Anthropic is pulling back a controversial policy for its latest AI model, Claude Fable 5, that would have secretly hobbled researchers attempting to use it for advanced AI development. The company changed course after facing significant criticism from the AI research community.
Anthropic stated, "We're changing Fable 5’s safeguards for frontier LLM development to make them visible. We made the wrong tradeoff and we apologize for not getting the balance right." The company had initially implemented hidden "safeguards" to degrade the model's performance for users trying to train competing AI models, a move explicitly banned in its terms of service.
While other safeguards for Claude Fable 5, like rerouting users asking about cybersecurity or biology to a less capable model, were expected, the covert degradation for AI development drew sharp criticism. Researchers expressed concerns that this policy could have created a future where only a few major AI labs could conduct cutting-edge research, effectively "pulling the ladder up behind them," as one researcher put it.

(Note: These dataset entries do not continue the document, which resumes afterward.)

theorem State.tkSame_sound {s : State} (hs : s.Sound) (k : Ike) (outcome : Nat) (out : Bytes) : (State.tkSame s k outcome out).1.Sound := by
  unfold State.tkSame
  repeat' first

    | with_reducible apply foldl_sound
    | with_reducible refine of_snd (by with_reducible assumption) ?_
    | with_reducible refine of_fst (by with_reducible assumption) ?_
    | with_reducible refine of_trd (by with_reducible assumption) ?_
    | with_reducible assumption
    | split
    | intro _
    | with_reducible exact field_mk (by assumption)
    | with_reducible exact sound_mk (by assumption)
    | (with_reducible refine field_mk_map (by assumption) ?_; intro _ h; exact furrow_mk h)
    | with_reducible exact sound_zipMap (by assumption) fun _ _ h => field_mk h
    | with_reducible exact sound_runs (by assumption) (runs_filter (by assumption) _)
    | dsimp only
    | (with_reducible apply field_mk; first | split | with_reducible assumption)
    | (with_reducible apply sound_mk; first | split | with_reducible apply foldl_sound | with_reducible apply State.modField_sound | with_reducible apply State.modFields_sound | with_reducible apply State.modPkg_sound | with_reducible apply State.modInst_sound | with_reducible apply State.modCmd_sound)

theorem State.tkReject_sound {s : State} (hs : s.Sound) (k : Ike) (notify : Nat) (out : optParam Bytes []) : (State.tkReject s k notify out).1.Sound := by
  unfold State.tkReject
  repeat' first | with_reducible apply State.dropIke_sound | with_reducible assumption

theorem execServiceBufferSpaceFree_sound {s : State} (hs : s.Sound) : Keeps (execServiceBufferSpaceFree s) := by
  unfold execServiceBufferSpaceFree
  apply keeps_next
  repeat' first
    | with_reducible apply State.settlePause_sound
    | with_reducible apply foldl_sound
    | with_reducible refine of_snd (by with_reducible assumption) ?_
    | with_reducible refine of_fst (by with_reducible assumption) ?_
    | with_reducible refine of_trd (by with_reducible assumption) ?_
    | with_reducible assumption
    | split
    | intro _
    | with_reducible exact field_mk (by assumption)
    | with_reducible exact sound_mk (by assumption)
    | (with_reducible refine field_mk_map (by assumption) ?_; intro _ h; exact furrow_mk h)
    | with_reducible exact sound_zipMap (by assumption) fun _ _ h => field_mk h
    | with_reducible exact sound_runs (by assumption) (runs_filter (by assumption) _)
    | dsimp only
    | (with_reducible apply field_mk; first | split | with_reducible assumption)
    | (with_reducible apply sound_mk; first | split | with_reducible apply foldl_sound | with_reducible apply State.settlePause_sound | with_reducible apply State.modField_sound | with_reducible apply State.modFields_sound | with_reducible apply State.modPkg_sound | with_reducible apply State.modInst_sound | with_reducible apply State.modCmd_sound)

theorem State.makeChild_sound {s : State} (hs : s.Sound) (c : Cmd) (k : Ike) (spiIn : Nat) (spiOut : Nat) (began : Bool) (replace : Bool) : (State.makeChild s c k spiIn spiOut began replace).2.2.Sound := by
  unfold State.makeChild
  repeat' first
    | with_reducible apply State.drop_sound
    | with_reducible apply State.addKey_sound
    | with_reducible apply State.addSa_sound
    | with_reducible apply foldl_sound
    | with_reducible refine of_snd (by with_reducible assumption) ?_
    | with_reducible refine of_fst (by with_reducible assumption) ?_
    | with_reducible refine of_trd (by with_reducible assumption) ?_
    | with_reducible assumption
    | split
    | intro _
    | with_reducible exact field_mk (by assumption)
    | with_reducible exact sound_mk (by assumption)
    | (with_reducible refine field_mk_map (by assumption) ?_; intro _ h; exact furrow_mk h)
    | with_reducible exact sound_zipMap (by assumption) fun _ _ h => field_mk h
    | with_reducible exact sound_runs (by assumption) (runs_filter (by assumption) _)
    | dsimp only
    | (with_reducible apply field_mk; first | split | with_reducible assumption)
    | (with_reducible apply sound_mk; first | split | with_reducible apply foldl_sound | with_reducible apply State.drop_sound | with_reducible apply State.addKey_sound | with_reducible apply State.addSa_sound | with_reducible apply State.modField_sound | with_reducible apply State.modFields_sound | with_reducible apply State.modPkg_sound | with_reducible apply State.modInst_sound | with_reducible apply State.modCmd_sound)

theorem State.retireChild_sound {s : State} (hs : s.Sound) (k : Ike) (x : Child) : (State.retireChild s k x).2.Sound := by
  unfold State.retireChild
  repeat' first | with_reducible apply State.dropChild_sound | with_reducible assumption

theorem State.retireChildren_sound {s : State} (hs : s.Sound) (k : Ike) (xs : List Child) : (State.retireChildren s k xs).2.Sound := by
  unfold State.retireChildren
  repeat' first
    | with_reducible apply State.retireChild_sound
    | with_reducible apply foldl_sound_snd
    | with_reducible assumption
    | intro _

theorem State.openIke_sound {s : State} (hs : s.Sound) (c : Cmd) (h : Nat) (i : Nat) : (State.openIke s c h i).2.Sound := by
  unfold State.openIke
  repeat' first
    | with_reducible apply State.allocPages_sound
    | with_reducible apply State.modCmd_sound
    | with_reducible assumption
    | split
    | intro _
    | with_reducible exact field_mk (by assumption)
    | dsimp only
    | (with_reducible apply sound_mk; first | split | with_reducible apply foldl_sound | with_reducible apply State.allocPages_sound | with_reducible apply State.modField_sound | with_reducible apply State.modCmd_sound | with_reducible apply State.modFields_sound | with_reducible apply State.modPkg_sound | with_reducible apply State.modInst_sound)

theorem tkOpenBody_sound {s : State} (hs : s.Sound) (c : Cmd) : (tkOpenBody s c).1.Sound := by
  unfold tkOpenBody
  repeat' first
    | with_reducible apply State.tkEnd_sound
    | with_reducible apply State.tkReject_sound
    | with_reducible apply State.modField_sound
    | with_reducible apply State.modCmd_sound
    | with_reducible assumption
    | cases ‹(_, _) = (_, _)›
    | split
    | intro _
    | with_reducible exact field_mk (by assumption)
    | dsimp only
    | (with_reducible apply sound_mk; first | split | with_reducible apply foldl_sound | with_reducible apply State.openIke_sound | with_reducible apply State.tkEnd_sound | with_reducible apply State.tkReject_sound | with_reducible apply State.modField_sound | with_reducible apply State.modFields_sound | with_reducible apply State.modPkg_sound | with_reducible apply State.modInst_sound | with_reducible apply State.modCmd_sound)

theorem tkOpenDesc_sound : tkOpenDesc.Sound := by
  unfold tkOpenDesc
  refine ⟨fun hs c => ?_, fun hs c => ?_, fun hs c => ?_, fun hs c x => ?_, fun hs c => ?_, fun hs c => ?_, fun hs c => ?_⟩ <;> dsimp only
  all_goals
    repeat' first | with_reducible apply tkOpenBody_sound | with_reducible assumption

theorem execTkOpen_sound (r : CmdRec) {s : State} (hs : s.Sound) : Keeps (execTkOpen r s) := by
  unfold execTkOpen
  apply keeps_next
  repeat' first | with_reducible apply runCommand_sound | with_reducible apply tkOpenDesc_sound | with_reducible assumption

theorem State.initiatorChild_sound {s : State} (hs : s.Sound) (c : Cmd) (k : Ike) (ps : List (Nat × Bytes)) (info : Bytes) : (State.initiatorChild s c k ps info).1.Sound := by
  unfold State.initiatorChild
  repeat' first
    | with_reducible apply State.request_sound
    | with_reducible apply State.tkEnd_sound
    | with_reducible apply State.makeChild_sound
    | with_reducible apply foldl_sound
    | with_reducible refine of_snd (by with_reducible assumption) ?_
    | with_reducible refine of_fst (by with_reducible assumption) ?_
    | with_reducible refine of_trd (by with_reducible assumption) ?_
    | with_reducible assumption
    | split
    | intro _
    | with_reducible exact field_mk (by assumption)
    | with_reducible exact sound_mk (by assumption)
    | (with_reducible refine field_mk_map (by assumption) ?_; intro _ h; exact furrow_mk h)
    | with_reducible exact sound_zipMap (by assumption) fun _ _ h => field_mk h
    | with_reducible exact sound_runs (by assumption) (runs_filter (by assumption) _)
    | dsimp only
    | (with_reducible apply field_mk; first | split | with_reducible assumption)
    | (with_reducible apply sound_mk; first | split | with_reducible apply foldl_sound | with_reducible apply State.request_sound | with_reducible apply State.tkEnd_sound | with_reducible apply State.makeChild_sound | with_reducible apply State.modField_sound | with_reducible apply State.modFields_sound | with_reducible apply State.modPkg_sound | with_reducible apply State.modInst_sound | with_reducible apply State.modCmd_sound)

theorem State.answerChild_sound {s : State} (hs : s.Sound) (c : Cmd) (k : Ike) (m : Bytes) (ps : List (Nat × Bytes)) : (State.answerChild s c k m ps).1.Sound := by
  unfold State.answerChild
  repeat' first
    | with_reducible apply State.drop_sound
    | with_reducible apply State.tkEnd_sound
    | with_reducible apply State.makeChild_sound
    | with_reducible apply foldl_sound
    | with_reducible refine of_snd (by with_reducible assumption) ?_
    | with_reducible refine of_fst (by with_reducible assumption) ?_
    | with_reducible refine of_trd (by with_reducible assumption) ?_
    | with_reducible assumption
    | split
    | intro _
    | with_reducible exact field_mk (by assumption)
    | with_reducible exact sound_mk (by assumption)
    | (with_reducible refine field_mk_map (by assumption) ?_; intro _ h; exact furrow_mk h)
    | with_reducible exact sound_zipMap (by assumption) fun _ _ h => field_mk h
    | with_reducible exact sound_runs (by assumption) (runs_filter (by assumption) _)
    | dsimp only
    | (with_reducible apply field_mk; first | split | with_reducible assumption)
    | (with_reducible apply sound_mk; first | split | with_reducible apply foldl_sound | with_reducible apply State.drop_sound | with_reducible apply State.tkEnd_sound | with_reducible apply State.makeChild_sound | with_reducible apply State.modField_sound | with_reducible apply State.modFields_sound | with_reducible apply State.modPkg_sound | with_reducible apply State.modInst_sound | with_reducible apply State.modCmd_sound)

theorem State.answerInfo_sound {s : State} (hs : s.Sound) (k : Ike) (m : Bytes) (ps : List (Nat × Bytes)) : (State.answerInfo s k m ps).1.Sound := by
  unfold State.answerInfo
  repeat' first
    | with_reducible apply State.retireChildren_sound
    | with_reducible apply State.tkEnd_sound
    | with_reducible refine of_snd (by with_reducible assumption) ?_
    | with_reducible assumption
    | cases ‹(_, _) = (_, _)›
    | split
    | dsimp only

theorem State.finishRekey_sound {s : State} (hs : s.Sound) (c : Cmd) (k : Ike) (m : Bytes) (ps : List (Nat × Bytes)) : (State.finishRekey s c k m ps).1.Sound := by
  unfold State.finishRekey
  repeat' first
    | with_reducible apply State.request_sound
    | with_reducible apply State.tkEnd_sound
    | with_reducible apply State.makeChild_sound
    | with_reducible apply foldl_sound
    | with_reducible refine of_snd (by with_reducible assumption) ?_
    | with_reducible refine of_fst (by with_reducible assumption) ?_
    | with_reducible refine of_trd (by with_reducible assumption) ?_
    | with_reducible assumption
    | split
    | intro _
    | with_reducible exact field_mk (by assumption)
    | with_reducible exact sound_mk (by assumption)
    | (with_reducible refine field_mk_map (by assumption) ?_; intro _ h; exact furrow_mk h)
    | with_reducible exact sound_zipMap (by assumption) fun _ _ h => field_mk h
    | with_reducible exact sound_runs (by assumption) (runs_filter (by assumption) _)
    | dsimp only
    | (with_reducible apply field_mk; first | split | with_reducible assumption)
    | (with_reducible apply sound_mk; first | split | with_reducible apply foldl_sound | with_reducible apply State.request_sound | with_reducible apply State.tkEnd_sound | with_reducible apply State.makeChild_sound | with_reducible apply State.modField_sound | with_reducible apply State.modFields_sound | with_reducible apply State.modPkg_sound | with_reducible apply State.modInst_sound | with_reducible apply State.modCmd_sound)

The reversal came after fierce backlash, with critics arguing that secretly degrading performance was "shockingly hostile" and undermined Anthropic's stated commitment to AI safety by hindering collaboration. This policy change also raised concerns for developers who might not know if they were violating rules, and could have impacted third-party firms evaluating AI models.
Anthropic explained that the original measures were intended to prevent adversaries from using its most capable models for dangerous purposes and to slow down AI development if it outpaced societal adaptation. However, by making the safeguards visible, Anthropic acknowledges it may need to cast a wider net, potentially affecting more benign requests, and is working to improve the precision of its classifiers.